[Opening Supplied material section]
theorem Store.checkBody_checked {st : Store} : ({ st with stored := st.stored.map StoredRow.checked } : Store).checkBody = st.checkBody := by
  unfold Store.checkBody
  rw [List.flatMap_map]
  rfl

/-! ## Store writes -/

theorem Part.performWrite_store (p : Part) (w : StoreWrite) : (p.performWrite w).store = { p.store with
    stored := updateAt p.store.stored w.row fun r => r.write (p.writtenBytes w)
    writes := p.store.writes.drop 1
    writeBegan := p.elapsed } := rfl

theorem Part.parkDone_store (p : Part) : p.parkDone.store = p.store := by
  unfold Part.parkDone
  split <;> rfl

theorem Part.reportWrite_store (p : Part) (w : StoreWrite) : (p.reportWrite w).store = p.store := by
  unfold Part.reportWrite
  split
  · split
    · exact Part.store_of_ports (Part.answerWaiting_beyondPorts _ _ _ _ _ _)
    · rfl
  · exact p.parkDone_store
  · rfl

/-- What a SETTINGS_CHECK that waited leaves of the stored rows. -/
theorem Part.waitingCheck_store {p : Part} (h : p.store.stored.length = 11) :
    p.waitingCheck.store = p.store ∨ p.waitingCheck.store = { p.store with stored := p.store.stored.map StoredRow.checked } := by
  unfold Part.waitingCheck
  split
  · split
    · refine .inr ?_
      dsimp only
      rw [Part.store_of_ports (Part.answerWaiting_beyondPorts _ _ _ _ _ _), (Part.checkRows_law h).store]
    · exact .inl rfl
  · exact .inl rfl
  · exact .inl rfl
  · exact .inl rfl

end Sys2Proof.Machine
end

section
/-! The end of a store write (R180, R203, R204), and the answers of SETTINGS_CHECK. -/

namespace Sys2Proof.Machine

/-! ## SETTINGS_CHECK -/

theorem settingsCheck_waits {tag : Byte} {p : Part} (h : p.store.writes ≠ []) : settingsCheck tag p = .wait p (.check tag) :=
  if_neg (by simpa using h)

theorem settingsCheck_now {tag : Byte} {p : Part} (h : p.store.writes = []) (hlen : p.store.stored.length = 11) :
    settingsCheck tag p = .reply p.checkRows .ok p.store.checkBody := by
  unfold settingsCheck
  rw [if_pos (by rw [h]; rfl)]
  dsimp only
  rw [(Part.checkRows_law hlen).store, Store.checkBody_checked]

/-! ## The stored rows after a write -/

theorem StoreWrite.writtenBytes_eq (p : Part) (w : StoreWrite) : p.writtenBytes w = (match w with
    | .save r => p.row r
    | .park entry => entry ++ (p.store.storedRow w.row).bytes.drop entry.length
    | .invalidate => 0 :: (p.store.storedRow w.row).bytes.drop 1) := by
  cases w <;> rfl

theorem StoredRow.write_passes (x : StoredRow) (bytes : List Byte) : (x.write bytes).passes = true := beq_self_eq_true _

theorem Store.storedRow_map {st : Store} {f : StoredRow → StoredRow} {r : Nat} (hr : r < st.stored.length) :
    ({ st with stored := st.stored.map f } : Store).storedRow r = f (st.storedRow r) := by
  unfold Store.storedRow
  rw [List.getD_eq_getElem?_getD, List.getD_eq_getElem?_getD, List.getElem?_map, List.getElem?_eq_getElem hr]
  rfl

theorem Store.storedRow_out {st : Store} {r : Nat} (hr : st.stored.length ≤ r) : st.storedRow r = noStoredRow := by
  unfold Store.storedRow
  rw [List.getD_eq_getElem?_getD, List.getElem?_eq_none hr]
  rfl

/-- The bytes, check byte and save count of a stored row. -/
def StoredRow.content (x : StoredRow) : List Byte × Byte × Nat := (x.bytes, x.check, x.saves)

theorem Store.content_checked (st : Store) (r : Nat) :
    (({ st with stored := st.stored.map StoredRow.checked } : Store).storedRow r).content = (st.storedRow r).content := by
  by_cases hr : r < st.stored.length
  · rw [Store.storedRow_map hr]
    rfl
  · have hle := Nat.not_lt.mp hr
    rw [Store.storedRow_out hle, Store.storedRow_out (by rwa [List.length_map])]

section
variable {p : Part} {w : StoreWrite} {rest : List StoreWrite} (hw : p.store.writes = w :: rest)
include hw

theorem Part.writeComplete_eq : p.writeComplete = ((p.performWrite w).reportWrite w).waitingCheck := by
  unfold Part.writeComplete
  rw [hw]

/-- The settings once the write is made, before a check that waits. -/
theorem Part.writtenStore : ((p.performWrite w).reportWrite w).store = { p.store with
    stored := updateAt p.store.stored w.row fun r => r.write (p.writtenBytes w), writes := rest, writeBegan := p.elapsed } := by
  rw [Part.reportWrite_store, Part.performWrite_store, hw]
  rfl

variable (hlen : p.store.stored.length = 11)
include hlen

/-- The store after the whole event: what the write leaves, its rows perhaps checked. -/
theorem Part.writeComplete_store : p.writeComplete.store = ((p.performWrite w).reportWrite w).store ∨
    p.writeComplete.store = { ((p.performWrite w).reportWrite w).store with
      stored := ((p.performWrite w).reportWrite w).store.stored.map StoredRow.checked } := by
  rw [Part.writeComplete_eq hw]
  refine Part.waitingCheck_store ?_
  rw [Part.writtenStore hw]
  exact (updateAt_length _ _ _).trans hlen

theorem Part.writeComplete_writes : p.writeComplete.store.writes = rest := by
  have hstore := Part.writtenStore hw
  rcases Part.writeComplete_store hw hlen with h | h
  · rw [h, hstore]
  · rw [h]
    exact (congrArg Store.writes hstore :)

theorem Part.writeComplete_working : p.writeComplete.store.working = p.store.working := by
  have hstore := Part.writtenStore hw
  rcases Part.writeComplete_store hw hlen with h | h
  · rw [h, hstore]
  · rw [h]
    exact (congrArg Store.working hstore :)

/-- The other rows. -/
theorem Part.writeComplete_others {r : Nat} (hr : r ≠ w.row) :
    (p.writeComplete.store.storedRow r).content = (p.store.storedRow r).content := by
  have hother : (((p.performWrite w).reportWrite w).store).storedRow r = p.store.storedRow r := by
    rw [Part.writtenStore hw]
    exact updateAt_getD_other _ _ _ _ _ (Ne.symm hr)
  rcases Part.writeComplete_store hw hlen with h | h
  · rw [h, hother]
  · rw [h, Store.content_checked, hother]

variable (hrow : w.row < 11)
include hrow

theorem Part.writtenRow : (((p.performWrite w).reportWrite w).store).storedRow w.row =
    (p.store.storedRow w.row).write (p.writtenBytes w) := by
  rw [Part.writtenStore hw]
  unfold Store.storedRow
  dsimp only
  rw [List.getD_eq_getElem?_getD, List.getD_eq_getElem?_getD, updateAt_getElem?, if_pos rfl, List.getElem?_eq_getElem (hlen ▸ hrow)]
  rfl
[Closing Supplied material section]
[Opening Supplied material section]
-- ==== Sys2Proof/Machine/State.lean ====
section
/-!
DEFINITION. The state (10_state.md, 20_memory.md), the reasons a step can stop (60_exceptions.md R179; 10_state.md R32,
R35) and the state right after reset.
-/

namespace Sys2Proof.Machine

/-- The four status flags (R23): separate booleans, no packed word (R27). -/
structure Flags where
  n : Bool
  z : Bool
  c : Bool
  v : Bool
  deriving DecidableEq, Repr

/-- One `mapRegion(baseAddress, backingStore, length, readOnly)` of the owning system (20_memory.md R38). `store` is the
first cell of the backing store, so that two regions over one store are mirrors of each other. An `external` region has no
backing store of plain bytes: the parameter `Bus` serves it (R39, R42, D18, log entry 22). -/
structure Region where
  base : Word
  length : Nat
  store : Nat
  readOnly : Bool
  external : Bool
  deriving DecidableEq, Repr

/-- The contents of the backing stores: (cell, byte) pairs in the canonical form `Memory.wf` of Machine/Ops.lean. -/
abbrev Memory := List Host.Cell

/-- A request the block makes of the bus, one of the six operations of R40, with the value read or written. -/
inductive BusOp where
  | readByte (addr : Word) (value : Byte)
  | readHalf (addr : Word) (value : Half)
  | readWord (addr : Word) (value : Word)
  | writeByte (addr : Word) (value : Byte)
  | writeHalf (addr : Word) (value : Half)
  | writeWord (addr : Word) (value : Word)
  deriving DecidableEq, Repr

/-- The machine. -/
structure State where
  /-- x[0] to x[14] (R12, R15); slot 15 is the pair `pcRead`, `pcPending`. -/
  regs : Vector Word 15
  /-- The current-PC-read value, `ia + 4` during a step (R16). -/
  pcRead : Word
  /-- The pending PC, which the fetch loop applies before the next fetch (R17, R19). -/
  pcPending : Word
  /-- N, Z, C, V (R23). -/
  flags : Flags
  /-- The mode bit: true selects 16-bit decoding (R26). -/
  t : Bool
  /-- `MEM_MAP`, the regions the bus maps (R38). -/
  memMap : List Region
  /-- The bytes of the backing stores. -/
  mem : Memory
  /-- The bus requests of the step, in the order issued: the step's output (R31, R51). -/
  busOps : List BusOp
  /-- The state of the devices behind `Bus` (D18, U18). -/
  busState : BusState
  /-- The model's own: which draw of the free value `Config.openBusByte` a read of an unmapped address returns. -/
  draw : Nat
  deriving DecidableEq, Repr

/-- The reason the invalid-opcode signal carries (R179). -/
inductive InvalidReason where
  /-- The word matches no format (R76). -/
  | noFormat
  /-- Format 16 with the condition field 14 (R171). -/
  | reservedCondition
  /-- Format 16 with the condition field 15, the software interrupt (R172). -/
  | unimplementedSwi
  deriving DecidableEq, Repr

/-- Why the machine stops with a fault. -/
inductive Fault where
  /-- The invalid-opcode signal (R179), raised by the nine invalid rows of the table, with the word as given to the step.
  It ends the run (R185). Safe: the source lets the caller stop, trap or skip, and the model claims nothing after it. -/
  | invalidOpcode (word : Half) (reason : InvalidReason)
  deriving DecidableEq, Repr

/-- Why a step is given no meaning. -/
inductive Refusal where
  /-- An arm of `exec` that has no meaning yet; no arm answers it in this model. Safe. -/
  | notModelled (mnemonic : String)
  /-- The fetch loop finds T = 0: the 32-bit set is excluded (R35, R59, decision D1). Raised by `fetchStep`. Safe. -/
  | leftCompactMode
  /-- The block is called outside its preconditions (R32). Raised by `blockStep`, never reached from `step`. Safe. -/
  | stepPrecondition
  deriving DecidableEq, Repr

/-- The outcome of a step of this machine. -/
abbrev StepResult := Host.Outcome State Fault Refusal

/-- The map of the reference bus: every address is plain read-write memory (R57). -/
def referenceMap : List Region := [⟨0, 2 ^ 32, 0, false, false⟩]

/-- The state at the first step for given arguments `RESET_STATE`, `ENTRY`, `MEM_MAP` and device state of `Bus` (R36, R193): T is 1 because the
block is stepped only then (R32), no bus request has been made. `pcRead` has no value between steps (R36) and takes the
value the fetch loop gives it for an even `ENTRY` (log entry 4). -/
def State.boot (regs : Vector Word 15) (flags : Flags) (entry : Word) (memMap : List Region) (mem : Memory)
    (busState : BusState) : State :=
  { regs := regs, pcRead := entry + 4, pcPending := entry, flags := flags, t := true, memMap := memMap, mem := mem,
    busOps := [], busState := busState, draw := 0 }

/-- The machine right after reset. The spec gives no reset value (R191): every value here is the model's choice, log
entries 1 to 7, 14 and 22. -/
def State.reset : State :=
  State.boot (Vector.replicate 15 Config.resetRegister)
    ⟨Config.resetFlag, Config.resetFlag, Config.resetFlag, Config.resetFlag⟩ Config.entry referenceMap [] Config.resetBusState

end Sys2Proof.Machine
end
[Closing Supplied material section]
What you need to do: Working from the records above, write out verbatim only the lines from the line containing "theorem Part.writeComplete_store : p.writeComplete.store" through the line containing "rw [Part.writeComplete_eq hw]".

Response:
theorem Part.writeComplete_store : p.writeComplete.store = ((p.performWrite w).reportWrite w).store ∨
    p.writeComplete.store = { ((p.performWrite w).reportWrite w).store with
      stored := ((p.performWrite w).reportWrite w).store.stored.map StoredRow.checked } := by
  rw [Part.writeComplete_eq hw]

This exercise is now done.